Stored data
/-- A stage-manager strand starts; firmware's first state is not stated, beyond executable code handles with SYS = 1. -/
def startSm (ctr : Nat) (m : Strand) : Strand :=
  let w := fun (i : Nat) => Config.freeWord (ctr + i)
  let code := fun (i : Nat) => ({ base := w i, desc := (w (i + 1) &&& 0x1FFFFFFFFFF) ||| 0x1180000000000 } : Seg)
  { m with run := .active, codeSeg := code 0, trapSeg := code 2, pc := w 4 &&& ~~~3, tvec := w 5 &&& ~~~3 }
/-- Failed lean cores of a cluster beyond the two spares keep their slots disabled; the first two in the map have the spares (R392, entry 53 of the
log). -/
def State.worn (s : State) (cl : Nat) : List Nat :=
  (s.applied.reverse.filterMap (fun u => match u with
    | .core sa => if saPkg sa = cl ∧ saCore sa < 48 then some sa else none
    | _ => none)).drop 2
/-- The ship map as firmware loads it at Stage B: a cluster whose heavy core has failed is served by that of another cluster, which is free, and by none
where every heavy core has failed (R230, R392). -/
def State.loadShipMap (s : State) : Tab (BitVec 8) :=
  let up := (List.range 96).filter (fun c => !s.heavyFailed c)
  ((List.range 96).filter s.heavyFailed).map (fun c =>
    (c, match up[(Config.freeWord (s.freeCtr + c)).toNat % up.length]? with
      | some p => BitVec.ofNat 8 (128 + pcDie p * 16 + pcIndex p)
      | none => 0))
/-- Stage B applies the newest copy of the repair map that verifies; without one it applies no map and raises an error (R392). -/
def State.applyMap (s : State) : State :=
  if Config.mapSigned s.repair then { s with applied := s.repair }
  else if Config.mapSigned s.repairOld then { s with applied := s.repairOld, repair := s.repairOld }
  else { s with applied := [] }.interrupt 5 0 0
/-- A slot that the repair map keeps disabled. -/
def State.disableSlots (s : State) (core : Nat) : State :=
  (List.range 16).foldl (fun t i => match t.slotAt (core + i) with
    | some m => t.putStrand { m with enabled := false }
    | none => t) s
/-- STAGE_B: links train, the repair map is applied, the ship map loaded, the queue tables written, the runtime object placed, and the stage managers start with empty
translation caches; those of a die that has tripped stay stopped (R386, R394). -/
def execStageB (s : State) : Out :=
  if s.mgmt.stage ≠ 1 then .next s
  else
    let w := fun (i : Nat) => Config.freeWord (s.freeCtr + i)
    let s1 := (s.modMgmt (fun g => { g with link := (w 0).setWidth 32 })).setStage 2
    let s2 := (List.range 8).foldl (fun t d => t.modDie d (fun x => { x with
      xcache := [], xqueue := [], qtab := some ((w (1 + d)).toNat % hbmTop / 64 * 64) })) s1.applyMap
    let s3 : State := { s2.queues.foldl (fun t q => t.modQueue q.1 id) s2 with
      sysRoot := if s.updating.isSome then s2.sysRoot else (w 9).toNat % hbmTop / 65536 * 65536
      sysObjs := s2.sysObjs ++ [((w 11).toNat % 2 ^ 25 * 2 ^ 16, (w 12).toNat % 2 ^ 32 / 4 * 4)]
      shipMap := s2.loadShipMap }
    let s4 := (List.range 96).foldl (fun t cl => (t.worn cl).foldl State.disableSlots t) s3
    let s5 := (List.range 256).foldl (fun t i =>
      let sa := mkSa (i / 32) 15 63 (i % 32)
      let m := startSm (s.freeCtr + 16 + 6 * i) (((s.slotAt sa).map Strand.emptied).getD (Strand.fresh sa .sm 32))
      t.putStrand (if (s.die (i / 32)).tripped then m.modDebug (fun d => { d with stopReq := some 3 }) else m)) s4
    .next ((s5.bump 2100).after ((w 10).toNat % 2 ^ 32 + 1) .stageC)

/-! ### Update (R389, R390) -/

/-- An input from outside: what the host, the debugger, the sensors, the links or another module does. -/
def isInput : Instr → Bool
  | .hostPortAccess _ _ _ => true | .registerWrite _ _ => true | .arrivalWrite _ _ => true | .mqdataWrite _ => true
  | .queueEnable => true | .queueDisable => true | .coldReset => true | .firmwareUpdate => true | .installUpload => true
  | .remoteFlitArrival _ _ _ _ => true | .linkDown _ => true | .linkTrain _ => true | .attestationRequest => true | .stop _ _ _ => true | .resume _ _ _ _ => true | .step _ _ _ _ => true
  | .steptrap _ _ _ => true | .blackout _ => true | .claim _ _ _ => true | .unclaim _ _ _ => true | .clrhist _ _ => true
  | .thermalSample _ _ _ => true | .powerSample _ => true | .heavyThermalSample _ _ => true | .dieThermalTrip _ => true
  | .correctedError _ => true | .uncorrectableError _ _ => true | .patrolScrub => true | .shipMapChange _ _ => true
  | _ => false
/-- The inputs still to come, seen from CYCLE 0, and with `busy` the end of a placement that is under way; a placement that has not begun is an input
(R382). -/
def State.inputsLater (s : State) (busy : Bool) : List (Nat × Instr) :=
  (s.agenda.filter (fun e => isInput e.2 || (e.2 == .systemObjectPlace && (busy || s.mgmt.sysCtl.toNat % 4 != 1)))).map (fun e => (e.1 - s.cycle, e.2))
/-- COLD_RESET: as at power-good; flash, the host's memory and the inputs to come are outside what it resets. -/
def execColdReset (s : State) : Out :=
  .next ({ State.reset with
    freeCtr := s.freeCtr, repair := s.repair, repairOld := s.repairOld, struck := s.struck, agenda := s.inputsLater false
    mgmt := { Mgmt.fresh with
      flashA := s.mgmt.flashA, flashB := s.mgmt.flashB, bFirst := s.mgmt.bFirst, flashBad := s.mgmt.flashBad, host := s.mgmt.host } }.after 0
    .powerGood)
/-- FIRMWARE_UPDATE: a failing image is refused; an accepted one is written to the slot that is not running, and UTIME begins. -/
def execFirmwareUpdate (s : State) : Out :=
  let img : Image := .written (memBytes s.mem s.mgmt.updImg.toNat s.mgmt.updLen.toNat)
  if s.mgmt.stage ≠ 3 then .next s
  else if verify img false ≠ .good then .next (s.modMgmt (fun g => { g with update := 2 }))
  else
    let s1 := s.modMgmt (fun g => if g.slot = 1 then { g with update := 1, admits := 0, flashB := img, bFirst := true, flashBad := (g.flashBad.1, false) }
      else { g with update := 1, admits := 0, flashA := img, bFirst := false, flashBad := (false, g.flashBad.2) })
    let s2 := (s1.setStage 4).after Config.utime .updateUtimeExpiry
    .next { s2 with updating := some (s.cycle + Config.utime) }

(Instructions for the task) Restate word for word the entries above, starting at the line with "32 + 1) .stageC)" and ending at the line with "true | .installUpload => true", inclusive, and no others.

(Answer section)
    .next ((s5.bump 2100).after ((w 10).toNat % 2 ^ 32 + 1) .stageC)

/-! ### Update (R389, R390) -/

/-- An input from outside: what the host, the debugger, the sensors, the links or another module does. -/
def isInput : Instr → Bool
  | .hostPortAccess _ _ _ => true | .registerWrite _ _ => true | .arrivalWrite _ _ => true | .mqdataWrite _ => true
  | .queueEnable => true | .queueDisable => true | .coldReset => true | .firmwareUpdate => true | .installUpload => true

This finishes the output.